Boyle will take up the role in May succeeding Sarah Gordon, who left the institute at the end of 2022.
Until Boyle officially takes up the position, senior institute executives Bella Landymore and Sarah Teacher will continue to serve as interim joint chief executives.
Boyle joins the institute following seven years as CEO of Guy’s & St Thomas’ Foundation, one of the world’s oldest foundations, and a pioneer in incorporating impact investment into the investment strategy of its £1bn endowment.
Boyle has a background in impact investing, having joined Guy’s & St Thomas’ from the Cabinet Office, where he was director of impact investment and the key architect, in 2012, of the UK Government’s strategy to make the UK a global hub for impact investing.

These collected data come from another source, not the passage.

-- ==== Sys2Proof/Machine/Matrix.lean ====
section
/-! DEFINITION. What reaches the Relay Sequencer (chapter 4): enumeration, acknowledgements and their
timeout, the end of a card's motion, the end of ALL_OPEN, and hold expiries. -/

namespace Sys2Proof.Machine

/-! ### Enumeration (R74, R193) -/

/-- Enumeration is complete: READY is handed and the link serves (R193). -/
def Ev.enumerated (v : Ev) : Ev :=
  let v := v.map fun p => { p with relay := { p.relay with link := .idle } }
  let v := v.noteFirst (.ready v.p.link.resetCause Config.revision v.p.presentCards v.p.time.tick)
  (v.map fun p => { p with link := { p.link with mode := .serving } }).settleLink

/-- Relays whose motion wait has completed reach their condition (R74's OPEN from that tick on; assumption log 22). -/
def Relay.settleDue (r : Relay) (tick : Nat) : Relay :=
  { r with cards := r.cards.map (fun x => (x.1, x.2.arrived tick)) }

/-- One query ends: its position becomes READY or ABSENT, and the next query begins (R74). -/
def Ev.queryEnds (answered : Bool) (v : Ev) : Ev :=
  match v.p.relay.link with
  | .query position start openDue =>
    let v := v.map fun p =>
      let p := p.reach (start + Config.transactionTicks)
      let card := if answered then Card.found position p.time.tick openDue else .unlisted
      { p with relay := (p.relay.setCard position card).settleDue p.time.tick }
    if position + 1 < Config.cards then
      v.map fun p => { p with relay := { p.relay with link := .query (position + 1) p.time.tick openDue } }
    else v.enumerated
  | _ => v

/-! ### ALL_OPEN (R93) -/

/-- The broadcast ends: at start-up the queries begin, and otherwise the matrix opens. -/
def Ev.allOpenEnds (v : Ev) : Ev :=
  match v.p.relay.link with
  | .startupAllOpen start =>
    v.map fun p =>
      let p := p.reach (start + Config.transactionTicks)
      { p with relay := { p.relay with
        link := .query 0 p.time.tick (p.time.tick + lengthen Config.openTicks) } }
  | .allOpen start =>
    let v := v.map fun p =>
      let p := p.reach (start + Config.transactionTicks)
      { p with relay := p.relay.endAllOpen p.time }
    v.judgeAllReady.settleLink.judgeStopped
  | _ => v

/-! ### Card updates (R83, R85, R86) -/

/-- Whether an acknowledgement that comes at a tick is that of an update begun at `start`: not past the 40 µs, and, for
an update that the last expiry began, not before its own 12 µs are over (R83, R85; assumption log 20). -/
def Relay.timely (r : Relay) (start tick : Nat) : Bool :=
  decide (tick ≤ start + Config.ackTimeoutTicks)
    && (decide (r.expired ≠ some start) || decide (start + Config.transactionTicks ≤ tick))

/-- The card of the update on the link acknowledges: its relays begin to move and the link becomes idle (R83). A late
acknowledgement is discarded. -/
def Ev.acknowledged (v : Ev) : Ev :=
  match v.p.relay.link with
  | .update card image start =>
    if v.p.relay.timely start v.p.time.tick then
      let v := v.map fun p =>
        let p := p.reach (start + Config.transactionTicks)
        { p with relay :=
          { p.relay.setCard card ((p.relay.card card).acknowledge image p.time) with link := .idle } }
      v.settleLink
    else v
  | _ => v

/-- No acknowledgement in 40 µs: the card fails, and its failure is told to the engine whose plan used it and
to the Dispatcher (R85, R86). Connection ready is judged of the engines that this card alone held back
(assumption logs 21 and 28). The CARD_NOTICE names the engine to which the card is PLANNED, and none for a card that is
HELD, also after a first failure under the same plan: the model's choice (assumption log 33). -/
def Ev.ackTimesOut (v : Ev) : Ev :=
  match v.p.relay.link with
  | .update card image start =>
    let v := v.map fun p => p.reach (start + Config.ackTimeoutTicks)
    let planned := v.p.relay.plannedTo card
    let heldBack := EngineId.all.filter (v.p.relay.holdsBack card image)
    let v := v.noteFirst (.card card v.p.time.tick (v.p.relay.card card).operations planned)
    let v := v.map fun p => { p with relay := { p.relay.failCard card with expired := some p.time.tick } }
    let v := match planned with
      | some e => v.cardFault e card
      | none => v
    let v := (heldBack.foldl Ev.judgeReady v).settleLink.judgeStopped
    { v with askEvaluate := true }
  | _ => v

/-! ### Motion and hold (R73, R90) -/

/-- A card's last moving relay reaches its condition (R73). -/
def Ev.motionEnds (card : Nat) (v : Ev) : Ev :=
  let x := v.p.relay.card card
  if x.inMotion then
    let v := v.map fun p =>
      let p := p.reach x.lastDue
      { p with relay := (p.relay.setCard card x.settled).deriveAtRest card }
    v.judgeAllReady.settleLink.judgeStopped
  else v

/-- An engine's hold timer expires (R90). -/
def Ev.holdExpires (e : EngineId) (v : Ev) : Ev :=
  match (v.p.plan e).hold with
  | none => v
  | some due =>
    (v.map fun p =>
      let p := p.reach due
      { p with relay := p.relay.releaseHeld e }).look

/-! ### The commands -/

/-- ENUMERATION_QUERY_END (R74). -/
def execEnumerationQueryEnd (answered : Bool) (s : State) : Host.Outcome State Fault Refusal :=
  event s (Ev.queryEnds answered)

/-- CARD_ACKNOWLEDGEMENT (R83). -/
def execCardAcknowledgement (s : State) : Host.Outcome State Fault Refusal := event s Ev.acknowledged

/-- CARD_ACK_TIMEOUT (R85). -/
def execCardAckTimeout (s : State) : Host.Outcome State Fault Refusal := event s Ev.ackTimesOut

/-- RELAY_MOTION_END (R73). -/
def execRelayMotionEnd (card : Nat) (s : State) : Host.Outcome State Fault Refusal := event s (Ev.motionEnds card)

/-- ALL_OPEN_END (R93). -/
def execAllOpenEnd (s : State) : Host.Outcome State Fault Refusal := event s Ev.allOpenEnds

/-- HOLD_EXPIRY (R90). -/
def execHoldExpiry (engine : EngineId) (s : State) : Host.Outcome State Fault Refusal := event s (Ev.holdExpires engine)

end Sys2Proof.Machine
end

That work included the creation of Big Society Capital, the world’s first wholesale social investor, and putting impact investing on the agenda of the G8 during the UK’s presidency, in particular through the creation of the Social Impact Investment Taskforce.
Before joining the Cabinet Office, Boyle served in Number 10, the Department for Business, the Foreign and Commonwealth Office and the Prime Minister’s strategy unit. He started his career as a strategy consultant at the Boston Consulting Group in New York.
Dame Elizabeth Corley, chair of the Impact Investing Institute, said: “Kieron brings a long and exemplary record of advocacy, innovation and achievement in the area of impact investing. He is ideally skilled to realise the institute’s aspirations and take its accomplishments to the next level building on Sarah Gordon’s exceptional legacy as founding CEO.”
Boyle added: “Having spent over a decade in the field of impact investing, I am incredibly excited to lead the institute at such an important time. The world faces intense economic, social and environmental challenges, and I have seen first-hand how capital markets can be one of our most effective levers of change.”
Boyle is also the chair of the Long-term Investors in People’s Health programme, a $7trn (£5.8trn) global alliance of institutional investors.